Bishop Couper was playing golf on Leith Links in 1619 when he had a vision. Charles I of England was playing golf on Leith Links in 1642 when he received news of the Irish rebellion. Games were frequently the subject of betting and Captain John Porteous bet 20 guineas in a match against Alexander Elphinstone (d.1732), brother of Lord Balmerino in 1724.

The same Alexander Elphinstone, who had riches but no employment, appears in a more dramatic event on 23 December 1729 when he challenged Lt Swift of Lord Cardigan's Regiment to a duel (with swords) on Leith Links. Elphinstone mortally wounded Swift.

Leith Links is famous in the history of golf.

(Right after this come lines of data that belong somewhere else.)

-- ==== Sys2Proof/Machine/MemOps.lean ====
section
/-! DEFINITION. Device memory (chapter 14): the page-ownership table, the gates, lines as stored, what an access meets. -/
namespace Sys2Proof

/-! ### Accesses as masters make them (R314, R325) -/

/-- Whether an access can be made at its level (R314): secure cores run at levels 3 and 2, normal cores at 3, 1 and 0; the
other masters have no level. -/
def GateAccess.made (a : GateAccess) : Bool :=
  if a.master.val < 4 then 2 ≤ a.level.val else if a.master.val < 16 then a.level.val != 2 else a.level.val = 0

/-- Whether an access is a secure core's at level 2 or 3. -/
def GateAccess.secure (a : GateAccess) : Bool := a.master.val < 4 && 2 ≤ a.level.val

/-- Whether an access is a normal core's at a level. -/
def GateAccess.normal (a : GateAccess) (level : Nat) : Bool := 4 ≤ a.master.val && a.master.val < 16 && a.level.val = level

/-- Whether an access is a DMA or fetch engine's. -/
def GateAccess.engine (a : GateAccess) : Bool := 16 ≤ a.master.val && a.master.val < 48

/-- The location an access names. -/
def GateAccess.loc (a : GateAccess) : Nat := a.addr.toNat % 2 ^ 42

/-- The KeyID it names. -/
def GateAccess.key (a : GateAccess) : Nat := a.addr.toNat / 2 ^ 42

end Sys2Proof

namespace Sys2Proof.Machine
open Sys2Proof

/-! ### The page-ownership table (R319, R320, R333) -/

/-- The slice that holds a page of the staging pool, by runs of pages. -/
def stagingSlice (l : List (Nat × Nat × Nat)) (i : Nat) : Option Nat :=
  (l.find? fun r => r.1 ≤ i && i < r.1 + r.2.1).map fun r => r.2.2

/-- OWNER and SLICE of a page by what it serves (Table 14.4). -/
def State.potOwner (s : State) (page : Nat) : Nat × Nat :=
  match Config.pageUse page with
  | .free => (0, 0)
  | .warden => (1, 0)
  | .secure => (2, 0)
  | .deep g u => (if s.ks.quarantined.any fun q => q.1 = g.val * 256 + u.toNat / 4096 then 0xFF else 3, 0)
  | .pot => (4, 0)
  | .image _ => (5, 0)
  | .hypervisor => (8, 0)
  | .partition n => (0x10 + n.val, 0)
  | .dmaBuf => (0x31, 0)
  | .staging i => match stagingSlice s.mem.staging i.toNat with | some n => (0x30, n) | none => (0, 0)

/-- The KeyID of a unit of a deep-store segment: while it is compacted, units below the rewrite pointer stand under the new
KeyID, those above it under the old one (R241). -/
def State.deepKey (s : State) (seg unit : Nat) : Nat :=
  if s.ks.compBusy && !s.ks.compWait && seg = s.ks.compSeg && s.ks.compPtr ≤ unit then s.ks.compFreedOld
  else match s.ks.segs[seg]? with | some g => g.keyId | none => 0

/-- The KeyID that Table 14.8 gives a page's use, moved as rotations have moved it (R414); on a deep-store page that of the
unit `k` units into it. -/
def State.roleKey (s : State) (page k : Nat) : Nat :=
  let moved := fun (k : Nat) => s.mem.moves.foldl (fun k m => if k = m.1 then m.2 else k) k
  match Config.pageUse page with
  | .deep g u => s.deepKey g.val (u.toNat + k)
  | .hypervisor => moved 18
  | .partition n => moved (19 + n.val)
  | .dmaBuf => moved 51
  | .staging i => if (stagingSlice s.mem.staging i.toNat).isSome then moved 51 else moved 0
  | _ => moved 0

/-- How many pages DRAM has, as trained. -/
def State.dramPages (s : State) : Nat := (s.mem.ch0 + s.mem.ch1) * 2 ^ 18

/-- The place of a page in ascending order: DRAM's pages, then the retention SRAM's. -/
def State.pageIndex (s : State) (page : Nat) : Nat := if page < s.dramPages then page else s.dramPages + (page - 0x20000000)

/-- A rotation moves the pages below its frontier first (R414). -/
def State.rotKeyOf (s : State) (page : Nat) (e : PotEntry) : PotEntry :=
  if s.svc.rotBusy && s.mem.act.contains s.svc.rotNew && e.keyId = s.svc.rotKey && s.pageIndex page < s.svc.rotPage then
    { e with keyId := s.svc.rotNew }
  else e

/-- The POT entry of a page (R319) as the unit `k` units into it finds it: as set apart, else as the page's use gives it. -/
def State.potAt (s : State) (page k : Nat) : PotEntry :=
  s.rotKeyOf page (NMap.getD s.mem.pot page
    { owner := (s.potOwner page).1, slice := (s.potOwner page).2, keyId := if s.mem.keyIdMode then s.roleKey page k else 0 })

/-- A page's POT entry: a page that compaction is rewriting names the new KeyID once its last unit is done. -/
def State.potOf (s : State) (page : Nat) : PotEntry := s.potAt page 31

/-- The POT entry of a line's page, with the KeyID that the line stands under. -/
def State.potLine (s : State) (line : Nat) : PotEntry := s.potAt (line / 4096) (line % 4096 / 128)

/-! ### Lines as stored (R334) -/

/-- A KeyID's key set (R333): 64 octets of data keys, 32 of the tag key. -/
def State.keySet (s : State) (k : Nat) : Bytes :=
  (List.range 96).map (Config.memKeySet (NMap.getD s.mem.rekeyed k s.mem.keyDraw) k)

/-- A KeyID is keyed from drawn octets. -/
def State.keyed (s : State) (k : Nat) (draw : Bytes) : State :=
  { s with mem := { s.mem with
      rekeyed := NMap.set s.mem.rekeyed k draw, act := if s.mem.act.contains k then s.mem.act else s.mem.act ++ [k] } }

/-- Location bits [41:6] of a line concatenated with its KeyID. -/
def lineTweak (line k : Nat) : Nat := line / 64 * 64 + k

/-- The tag of a line: the first 64 bits of CMAC over bits [41:6], KeyID and ciphertext. -/
def lineTag (key : Bytes) (line k : Nat) (cipher : Bytes) : Bytes :=
  (cmac (key.drop 64) (toLE 6 (lineTweak line k) ++ cipher)).take 8

/-- A line's stored form under a KeyID. -/
def State.sealLine (s : State) (line k : Nat) (data : Bytes) : DramLine :=
  let key := s.keySet k
  let c := xtsUnit false (key.take 64) (toLE 16 (lineTweak line k)) data
  let t := lineTag key line k c
  { cipher := c, tag := t, check := (List.range 8).map (Config.rsCheck (c ++ t)) }

/-- A stored line's data, or nothing where its tag does not match, as that of a line written before a reset (R333). -/
def State.openLine (s : State) (line k : Nat) (d : DramLine) : Option Bytes :=
  let key := s.keySet k
  if !d.old && d.tag = lineTag key line k d.cipher then some (xtsUnit true (key.take 64) (toLE 16 (lineTweak line k)) d.cipher)
  else none

/-- How many of a burst's 40 symbols come back wrong. -/
def badSymbols (errs : Burst) : Nat :=
  ((List.range 40).filter fun i => errs.foldl (fun x e => if e.1.val = i then x ^^^ e.2 else x) (0 : BitVec 16) != 0).length

/-- A line is written whole: sealed under its page's KeyID, and off the poison list (R339). -/
def State.putLine (s : State) (line : Nat) (data : Bytes) : State :=
  { s with mem := { s.mem with
      poison := s.mem.poison.filter fun x => x != line / 64
      lines := NMap.set s.mem.lines (line / 64) (s.sealLine line (s.potLine line).keyId data) } }

/-- A line's data: what was written there, else octets the spec leaves open; nothing where the tag does not match. -/
def State.lineData (s : State) (line : Nat) (free : Bytes) : Option Bytes :=
  match NMap.find s.mem.lines (line / 64) with
  | some d => s.openLine line (s.potLine line).keyId d
  | none => some free

/-- Whether a line reads as poisoned: on the list, or on a POISONED page (R339). -/
def State.poisoned (s : State) (line : Nat) : Bool :=
  s.mem.poison.contains (line / 64) || s.mem.poisonPages.contains (line / 4096)

/-- A line is poisoned: it joins the list, or with the list full its whole page becomes POISONED (R339). -/
def State.poisonLine (s : State) (line : Nat) : State :=
  if s.poisoned line then s
  else if s.mem.poison.length < 1024 then { s with mem := { s.mem with poison := s.mem.poison ++ [line / 64] } }
  else
    let pg := line / 4096
    { s with mem := { s.mem with
        poison := s.mem.poison.filter fun l => l / 64 != pg
        poisonPages := s.mem.poisonPages ++ [pg]
        pot := NMap.set s.mem.pot pg { s.potOf pg with owner := 0xFE } } }

/-- An integrity failure at a line (R335, R336): counted, latched, poisoned, recorded at ALARM. -/
def State.lineFail (s : State) (line : Nat) : State :=
  let kid := (s.potLine line).keyId
  let s1 : State :=
    { s with mem := { s.mem with tagFail := satAdd 32 s.mem.tagFail 1, lastFail := line / 64 * 64, lastFailKey := kid } }
  (s1.poisonLine line).record 0x0802 4 0 (toLE 8 line ++ toLE 1 kid)

/-- Pages move to another KeyID (R335, R414): of the lines of pages from the `lo`-th up to the `hi`-th that stand under `old`, those that fail
their tag are counted, poisoned and recorded, `met` among them, and the rest are sealed anew under `new`. -/
def State.moveLines (s : State) (old new lo hi : Nat) (met : Option (BitVec 36)) : State :=
  let here := fun (n : Nat) => lo ≤ s.pageIndex (n / 64) && s.pageIndex (n / 64) < hi && (s.potLine (64 * n)).keyId = old && !s.poisoned (64 * n)
  let shut := (s.mem.lines.filter fun p => (s.openLine (64 * p.1) old p.2).isNone && here p.1).map Prod.fst
  let bad := match met with
    | some n => if shut.contains n.toNat || !here n.toNat then shut else shut ++ [n.toNat]
    | none => shut
  let s1 := bad.foldl (fun (a : State) n => a.lineFail (64 * n)) s
  let again := fun (n : Nat) (d : DramLine) =>
    if bad.contains n || !here n then d
    else match s.openLine (64 * n) old d with
      | some data => s.sealLine (64 * n) new data
      | none => d
  { s1 with mem := { s1.mem with lines := NMap.mapV s1.mem.lines again } }

/-- Every POT entry that names a KeyID names another from now on (R414). -/
def State.moveKey (s : State) (old new : Nat) : State :=
  { s with mem := { s.mem with
      pot := NMap.mapV s.mem.pot fun _ e => if e.keyId = old then { e with keyId := new } else e
      moves := s.mem.moves ++ [(old, new)] } }

/-- Lines are written with zeros under their pages' entries, as full lines, which frees their places of the poison list (R321,
R339); of lines that no access wrote nothing is held. -/
def State.zeroLines (s : State) (hit : Nat → Bool) : State :=
  { s with mem := { s.mem with
      poison := s.mem.poison.filter fun n => !hit n
      lines := NMap.mapV s.mem.lines fun n d => if hit n then s.sealLine (64 * n) (s.potLine (64 * n)).keyId (zeros 64) else d } }

/-- What R321 leaves of the pages whose owner or slice a command changes, from the state before it: zeros under the new
entry. -/
def State.reowned (t s : State) : State :=
  t.zeroLines fun n =>
    (s.potOf (n / 64)).owner != (t.potOf (n / 64)).owner || (s.potOf (n / 64)).slice != (t.potOf (n / 64)).slice

/-! ### Staging pages (R268, R321) -/

/-- The free runs of the staging pool below the runs held, from a page on. -/
def freeRuns : List (Nat × Nat × Nat) → Nat → List (Nat × Nat)
  | [], lo => [(lo, 262144 - lo)]
  | r :: l, lo => (if lo < r.1 then [(lo, r.1 - lo)] else []) ++ freeRuns l (Nat.max lo (r.1 + r.2.1))

/-- The first `n` pages of runs. -/
def takeRuns : List (Nat × Nat) → Nat → List (Nat × Nat)
  | [], _ => []
  | r :: l, n => if n = 0 then [] else (r.1, Nat.min r.2 n) :: takeRuns l (n - r.2)

/-- A run put in its place. -/
def putRun (x : Nat × Nat × Nat) : List (Nat × Nat × Nat) → List (Nat × Nat × Nat)
  | [] => [x]
  | r :: l => if x.1 < r.1 then x :: r :: l else r :: putRun x l

/-- A slice comes to hold `want` staging pages: the lowest of its own, then the lowest free ones (which is the model's choice);
no page changes owner but by R321. -/
def State.stagingTo (s : State) (n want : Nat) : State :=
  let l := s.mem.staging
  let own := (l.filter fun r => r.2.2 = n).map fun r => (r.1, r.2.1)
  let have_ := (own.map Prod.snd).sum
  let kept := if want ≤ have_ then takeRuns own want else own ++ takeRuns (freeRuns l 0) (want - have_)
  let runs := kept.foldl (fun a r => putRun (r.1, r.2, n) a) (l.filter fun r => r.2.2 != n)
  if runs = l then s else ({ s with mem := { s.mem with staging := runs } } : State).reowned s

/-! ### The gates (R314 to R316, R320, R325 to R328) -/

/-- Whether a location lies in a sealed range (Table 14.2): the Vault, the hot table, the tally slots, the key path. -/
def sealedAt (l : Nat) : Bool :=
  let r := fun (lo n : Nat) => lo ≤ l && l < lo + n
  r 0x30000000000 0x10000 || r 0x30100000000 0x400000 || r 0x30200000000 0x100000 || r 0x30300000000 0x100000000

/-- Whether the POT governs a location: DRAM as trained, or the retention SRAM. -/
def State.potGoverns (s : State) (l : Nat) : Bool :=
  l < (s.mem.ch0 + s.mem.ch1) * 2 ^ 30 || (0x20000000000 ≤ l && l < 0x20002000000)

/-- Whether a location is one of the other on-chip ranges of Table 14.2. -/
def onChipAt (l : Nat) : Bool :=
  let r := fun (lo n : Nat) => lo ≤ l && l < lo + n
  r 0x20100000000 0x40000 || r 0x20200000000 0x800000 || r 0x3F000000000 0x1000000

/-- Whether an MPU entry covers an address, its levels apart (R327). -/
def MpuEntry.covers (e : MpuEntry) (a : Nat) : Bool :=
  e.valid &&
    if e.keyIdAny then e.base % 2 ^ 42 ≤ a % 2 ^ 42 && a % 2 ^ 42 ≤ e.limit % 2 ^ 42 + 0xFFF
    else e.base ≤ a && a ≤ e.limit + 0xFFF

/-- Whether an MPU entry matches an access: a core's level must be set in LEVELS (R327). -/
def MpuEntry.matches (e : MpuEntry) (a : GateAccess) : Bool :=
  e.covers a.addr.toNat && (16 ≤ a.master.val || bit e.levels a.level.val)

/-- The entry that decides an access: the lowest-numbered match (R327). -/
def Mpu.decides (u : Mpu) (a : GateAccess) : Option MpuEntry := (u.ent.find? fun p => p.2.matches a).map Prod.snd

/-- Whether an entry permits an access (R327): X is honoured on cores only. -/
def MpuEntry.permits (e : MpuEntry) (a : GateAccess) : Bool :=
  match a.kind with
  | .read => e.r
  | .write => e.w
  | .fetch => e.x && a.master.val < 16

/-- Whether a page's POT entry admits an access (Table 14.4, R320). An image page serves levels 0 and 1 of its class's cores,
which the normal world alone has (R314). -/
def State.potAdmits (s : State) (a : GateAccess) : Bool :=
  let e := s.potLine a.loc
  a.key = e.keyId &&
    (if e.owner = 1 then a.secure && a.level.val = 3
     else if e.owner = 2 then a.secure
     else if e.owner = 5 then
       (if a.kind = .write then a.secure else Config.pageUse (a.loc / 4096) = .image true && (a.normal 0 || a.normal 1))
     else if e.owner = 8 then a.normal 1
     else if e.owner = 0x30 then a.secure || (a.engine && a.slice.val = e.slice)
     else if e.owner = 0x31 then a.engine || a.normal 1
     else if 0x10 ≤ e.owner && e.owner < 0x30 then a.normal 0 && a.part.map Fin.val = some (e.owner - 0x10)
     else false)

/-- An MPU. -/
def State.mpuOf (s : State) (m : Nat) : Mpu := NMap.getD s.mpu m {}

Records show a 5-hole golf course which was typically played round twice. It had been played for a long time up until shortly before 1824, and was revived again in 1864. Both Charles I and the future James VII and II were said to have played golf on the links while they were in residence at Holyrood Palace. The clubhouse was on the site of the former Leith Academy building on Duke Street, on the south-west corner of the Links. A commemorative cairn and plaque marks this connection at the western side of the park. The rules of golf developed in Leith were adopted by the Royal and Ancient Company of Golfers on their move to St. Andrews in 1777.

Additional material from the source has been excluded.